The Mountain West Conference has never been stronger, yet it’s only sending three teams to the NCAA tournament and one of them — No. 8 BYU — is leaving the league after this season.
Moreover, the Cougars are not the same dominant team heading into the NCAA tournament without suspended post player Brandon Davies.
The MWC ranked fourth in the RPI this year, behind the Big East, Big Ten and Big 12, which received 11, seven and five bids, respectively. The ACC (four) and SEC (six) also received more bids than the MWC.
New Mexico coach Steve Alford lobbied for greater respect heading into the league tournament in Las Vegas, but his conference’s chances of getting four teams in the NCAA tournament for the second straight year took a dive when the Lobos’ pinballing point guard Dairese Gary blew out his right knee in their semifinal game against BYU Friday night.
With Gary out, the Lobos were unable to beat BYU for a third time, and the Cougars (30-4) advanced to the championship, where they were lambasted by No. 7 San Diego State 72-54 Saturday night.
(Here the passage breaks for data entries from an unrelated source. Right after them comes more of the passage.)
-- ==== Sys2Proof/Syntax.lean ====
section
/-! DEFINITION. The commands of the module: one constructor per row of the operation and event table, with the
row's operands. A command is one indivisible event of the module's history; its operands say which unit it
happens to and what the surroundings contribute (values written, sensor readings, outcomes of checks). -/

namespace Sys2Proof

/-- Outcome of the residue and parity checks of one instruction's arithmetic (R444, R445). -/
inductive Chk where
  /-- The checks pass. -/
  | pass
  /-- The first run fails its check and the re-run passes. -/
  | rerun
  /-- The re-run fails its check too. -/
  | fail
  deriving DecidableEq, Repr

/-- What happened to a flit on its way (R314). -/
inductive FlitOut where
  /-- Arrives with no error. -/
  | good
  /-- A router of cluster g corrected a single-bit error. -/
  | corrected (g : Nat)
  /-- Uncorrectable payload error found by the router of cluster g on the given output link. -/
  | payload (g link : Nat)
  /-- Uncorrectable header error found by the router of cluster g on the given output link. -/
  | header (g link : Nat)
  /-- A logic fault in the bridge or in an edge crossbar on the way (R453). -/
  | crossbar
  deriving DecidableEq, Repr

/-- What a core meets as it issues an instruction (R443 class 5, R451): the reads of its program buffer, handle table, scratchpad
and accumulators, and the compare of its duplicated sequencer. -/
inductive Met where
  /-- Nothing: every read is clean and the sequencers agree. -/
  | clean
  /-- A corrected error in the scratchpad, program buffer or handle table. -/
  | spadCorrected
  /-- An uncorrectable error there. -/
  | spadUncorrectable
  /-- A corrected error in the accumulators the instruction reads. -/
  | accCorrected
  /-- An uncorrectable error there. -/
  | accUncorrectable
  /-- The duplicated sequencer disagrees. -/
  | seqFault
  deriving DecidableEq, Repr

/-- Outcome of the ECC of one codeword read (R201, R203). -/
inductive Ecc where
  | clean
  | corrected
  | uncorrectable
  deriving DecidableEq, Repr

/-- What a read of the vial meets (R468): codewords corrected without retry, codewords a retry corrected, and the places of
those no read level corrects. -/
structure VRead where
  corr : Nat
  retry : Nat
  lost : List Nat
  deriving DecidableEq, Repr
The Aztecs (32-2), who avenged BYU’s sweep in conference play, earned the conference’s automatic bid and on Sunday earned the 12-year-old league’s highest seeding ever when they were announced as the No. 2 seed in the West. They’ll face Big Sky champion Northern Colorado (21-12) Thursday in Tucson, Ariz.
Two weeks ago, BYU was ranked third in the country and had designs on a top overall seed. But without Davies, they’ve slipped to eighth in the rankings and earned a No. 3 seed in the Southwest. The Cougars will face Wofford (21-12) Thursday in Denver.
UNLV (24-8) is the eighth seed in the Southwest and will face Illinois (19-13) Friday in Tulsa, Okla.
New Mexico and Colorado State are likely headed for the NIT, and Air Force (15-15) will face North Dakota (19-14) on Tuesday in the first round of the CollegeInsider.com tournament. Those teams haven’t met since 1965.
Before this year, the highest an MWC team had ever been placed was New Mexico’s No. 3 seeding last year. The deepest a league school has ever gone in the NCAA tournament is trips to the Sweet 16 by Utah in 2005 and UNLV in 2007.
Two weeks ago, BYU looked like a Final Four favorite. Then came Davies’ suspension for violating the school’s honor code and BYU’s subsequent shift to a four-guard lineup.
They were 27-2 with Davies and are 3-2 without him, with their two losses coming to New Mexico and San Diego by 18 points each.
Now, national scoring leader Jimmer Fredette, who scored a career-best 52 points in the semis, will try to guide the Cougars at least as far as Danny Ainge did in 1981, when they reached the round of 8.
Without Davies, the Cougars sport a smaller lineup that was no match for the longer, deeper, faster Aztecs. And any team with size and speed in the NCAAs could counter Fredette’s explosive scoring.
"It’s a big factor. He’s a key player on that team," San Diego State forward Billy White said. "We took advantage of that and crashed the boards, just played San Diego State basketball. We knew if we just tried to contain Jimmer and tried to make everybody else shoot, we knew that we had the game."
Without Davies, the Cougars were outscored by the Aztecs 38-14 in the paint, and they shot just 32 percent.
In addition to BYU bolting to the West Coast Conference this summer, Utah is leaving for the Pac-12, and losing both teams from the "Beehive State" is a big blow to the MWC.
"They’ve been great members. Two storied programs. Two outstanding programs," UNLV coach Lon Kruger said. "We’ll miss those programs but this will be a great league and other teams coming in are terrific and we’ll move forward and we wish Utah and BYU great success in the leagues they’re going to, and we know the league as it goes forward the Mountain West Conference will be very, very tough."
Boise State, which lost to Utah State in the Western Athletic Conference championship game Saturday night, will replace BYU and Utah next year in the Mountain West.
The musical chairs aren’t over with: TCU leaves the league after next year, and Fresno State and Nevada come on board in 2011-12.
San Diego State coach Steve Fisher insists the league will be just fine through the next two years of change.
"Well, Vegas is going to be in it, New Mexico is going to be in it, we’re going to be in it, and they’re adding other teams, so we’ll have a league that we believe will be very formidable," he said. "How good remains to be seen. We’re losing two very good programs with some history about them, and yet we’re gaining some teams that are also proud. I think we’ll continue to have a really good league."
Alford knows there will be some growing pains.
"Losing two institutions and just gaining one, I think we’ve got a year of transition next year that we’ve got to be extremely careful about," he said. "And then the next year adding two I think quality institutions will really help from that standpoint. Next year we’re in a year of transition. It’s going to be an interesting year."